HBase reading notes – data structure


Skip table

Jump tables are widely used in kV databases, such as redis, leveldb and HBase, which take jump tables as a basic data structure to maintain ordered data sets.
Property 1 the probability of a node falling on the k-th layer is Pk-1.
Property 2 a jump list with n elements in the lowest linked list, the total number of elements, where k is the height of the jump list.
Property 3 the height of the jump table is O (logn).
Property 4 the query time complexity of the jump table is O (logn).
Property 5 the insertion / deletion time complexity of the hop table is O (logn).


LSM tree is essentially the same as b+ tree. It is an index structure of disk data. However, unlike the b+ tree, the index of the LSM tree is more friendly to write requests.
The LSM tree index is generally composed of two parts, one is the memory part, and the other is the disk part. The memory part generally uses a jump table to maintain an ordered set of keyvalues. The disk part is generally composed of multiple internal keyValue ordered files.

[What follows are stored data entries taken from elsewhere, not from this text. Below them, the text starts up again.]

-- ==== Sys2Proof/Tests/Slice0.lean ====
section
/-! SUPPORT. The model's own tests. Expected values come from spec/95_test_vectors.md (named V-… or P…) and from the
rules' own tables. The witness theorems at the end show a concrete state and operands that meet the hypotheses of each
statement of Certificates/Slice0/Obligations.lean. -/

namespace Sys2Proof.Tests

open Sys2Proof.Machine
open Host (Outcome)

/-! ### States the tests start from -/

/-- Right after INIT (R131, V-INIT-1). -/
def ready : State := { State.reset with eng := reinit State.reset.eng, initd := true }

/-- After INIT, with the bytes absorbed. -/
def readyWith (bs : List Byte) : State := { ready with eng := absorbAll ready.eng bs }

/-- After WDATA seed; SEED (R181). -/
def seeded (seed : Word) : State := { State.reset with prng := seed, seeded := true }

/-- The field of the next state, where there is one. -/
def after {α : Type} (o : Outcome State Fault Refusal) (f : State → α) : Option α :=
  match o with
  | .next t => some (f t)
  | .fault _ => none
  | .refused _ => none

/-- The salt registers as the Host reads them. -/
def saltRegs (s : State) : List Word := [saltWord s.salt 0, saltWord s.salt 1, saltWord s.salt 2, saltWord s.salt 3]

/-! ### WellFormed: each check refuses -/

theorem test_wellFormed_refuses_update_32 : (Instr.update 32).wellFormed = false := by decide
theorem test_wellFormed_refuses_saltGen_32 : (Instr.saltGen 32).wellFormed = false := by decide
theorem test_wellFormed_takes_update_31 : (Instr.update 31).wellFormed = true := by decide

/-! ### Decoding: words written out from R100 (RSV = 31:13, N = 12:8, OPC = 7:0) and R103 -/

theorem test_decode_nop : decode (0b0000000000000000000_00000_00000000#32) = .ok .nop := by decide
theorem test_decode_init : decode (0b0000000000000000000_00000_00000001#32) = .ok .init := by decide
theorem test_decode_update : decode (0b0000000000000000000_00100_00000010#32) = .ok (.update 4) := by decide
theorem test_decode_final : decode (0b0000000000000000000_00000_00000011#32) = .ok .final := by decide
theorem test_decode_seed : decode (0b0000000000000000000_00000_00010000#32) = .ok .seed := by decide
theorem test_decode_saltGen : decode (0b0000000000000000000_10000_00010001#32) = .ok (.saltGen 16) := by decide
theorem test_decode_clrErr : decode (0b0000000000000000000_00000_00100000#32) = .ok .clrErr := by decide

/-- V-ENC-2, V-ENC-3, V-ENC-5: each class of R105, by name. -/
theorem test_decode_rejects_by_name :
    decode 0x00000004 = .error .reservedOpcode ∧ decode 0x00000101 = .error .nonzeroCount ∧
      decode 0x00002102 = .error .reservedBits := by decide

theorem test_classify :
    classify 0x00000402 = .legal ∧ classify 0x00000502 = .outOfRange ∧ classify 0x00001111 = .outOfRange ∧
      classify 0x00000120 = .illegal := by decide

theorem test_decodeTableWord : decodeTableWord 32 0x00000611 = some (.saltGen 6) := by decide

/-- No two rows of the opcode table cover one word: they differ in a bit that both masks fix. -/
theorem test_opcode_rows_disjoint :
    opcodeTable.Pairwise fun r r' => r.pattern &&& (r.mask &&& r'.mask) ≠ r'.pattern &&& (r.mask &&& r'.mask) := by
  decide

/-! ### The hash engine -/

/-- V-CMP-1: in the compression of the padded "abc", round 16 uses W16 = c2c4c700 and leaves a = 4e925823. -/
theorem test_round_16 :
    let x := rounds 17 (loadWorking initialAcc (Sha1.blockAt (Sha1.padded [0x61, 0x62, 0x63]) 0) Working.zero)
    windowSlot x.w 16 = 0xc2c4c700 ∧ x.a = 0x4e925823 ∧ x.c = 0xc65afb9d := by decide +kernel
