-- ==== Sys2Proof/Machine/Encoder.lean ====
section
/-! DEFINITION. The Intensity Encoder (43_encoder.md): `EMIT_VALUE` and `ENC.FILL`. -/

namespace Sys2Proof.Machine

/-- `RING.WR(tbl[b])` (R159, R170, R202). DESIGN CHOICE: `tbl[b]` is read before `RING.WR` tests the ring, so on a full ring with
an untranslated symbol `F_UNTRANSLATED` is the fault and no overrun is counted; R201 and R339 list the two faults in opposite
orders (log 33). -/
def emitSymbol (b : BitSymbol) (s : State) : Res State := do
  let c ← tblRead b s
  ringWrite c s

/-- `RING.WR(tbl[b])` for each symbol in order. -/
def emitSymbols : List BitSymbol → State → Res State
  | [], s => .ok s
  | b :: bs, s => do
    let t ← emitSymbol b s
    emitSymbols bs t

/-- `EMIT_VALUE(v)` (R202): the W data bits, then the `SRC.MORE` call, then the trailer. -/
def emitValue (v : Word) (s : State) : Res State := do
  let t ← emitSymbols ((valueBits s.cfg.lsbFirst s.cfg.width v).map bitSymbol) s
  let m := srcMore t
  emitSymbols (t.cfg.trailer m.1).toList { m.2 with hasData := m.1 }

/-- The loop of R201, at most `fuel` passes. -/
def fillLoop : Nat → State → Res State
  | 0, s => .ok s
  | fuel + 1, s =>
    if s.cfg.slotsPerValue < freeSlots s ∧ s.hasData = true then
      let n := srcNext s
      if n.1.1 then do
        let t ← emitValue n.1.2 n.2
        fillLoop fuel t
      else .ok { n.2 with hasData := false }
    else .ok s

/-- `ENC.FILL()` (R201, R205). C passes are enough: every pass but the last writes W >= 1 codes into a ring with more than S
slots free (R206; log 17). -/
def encoderFill (s : State) : Res State :=
  fillLoop s.params.ringCap { s with cnt := { s.cnt with fills := s.cnt.fills + 1 } }

/-- ENC.FILL (R201). -/
def execEncFill (s : State) : Host.Outcome State Fault Refusal := settle (encoderFill s)

end Sys2Proof.Machine
end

LSM stores a collection of multiple keyvalues. Each keyValue is generally represented by a byte array.

  • nature:
  • Binary content of key.
  • A 64 bit long value representing the version number, corresponding to timestamp in HBase; This version number usually indicates the writing order of the data. The larger the version number, the more priority the data will be read by the user. Some policies will even be designed to obsolete the data with smaller version numbers (there is a TTL policy in HBase).
  • What is stored in the LSM tree is not the data itself, but the operation records. This corresponds to the meaning of log in the LSM tree (log structured merge tree), that is, the operation log.

2. multi channel merging

HBase reading notes - data structure

  1. Index structure of LSM tree
    Memory part and disk part
  • The memory part is a concurrentskiplistmap, the key part is the above-mentioned key part, and the value is a byte array. When data is written, it is directly written to the memstore.
    With continuous writing, once the memory occupation exceeds a certain threshold, the data in the memory part will be exported to form an orderly data file and stored on the disk.
  • The process of forming an ordered data file from memory part export is called f lush. To avoid the impact of flush on write performance, the currently written memstore will be set as a snapshot, and new write operations will not be allowed to write to the memstore of this snapshot. Open another memory space as memstore for subsequent data writing. Once the memstore of the snapshot is written, the corresponding memory space can be released. In this way, stable write performance can be achieved through two memstores.
HBase reading notes - data structure


Bloom filter

Implementing a disk and memory based hash index can certainly solve this problem. Another low-cost way is to use bloom filter to realize.
HBase’s get operation uses a low-cost and efficient bloom filter to filter a large number of invalid data blocks, thus saving a lot of disk IO.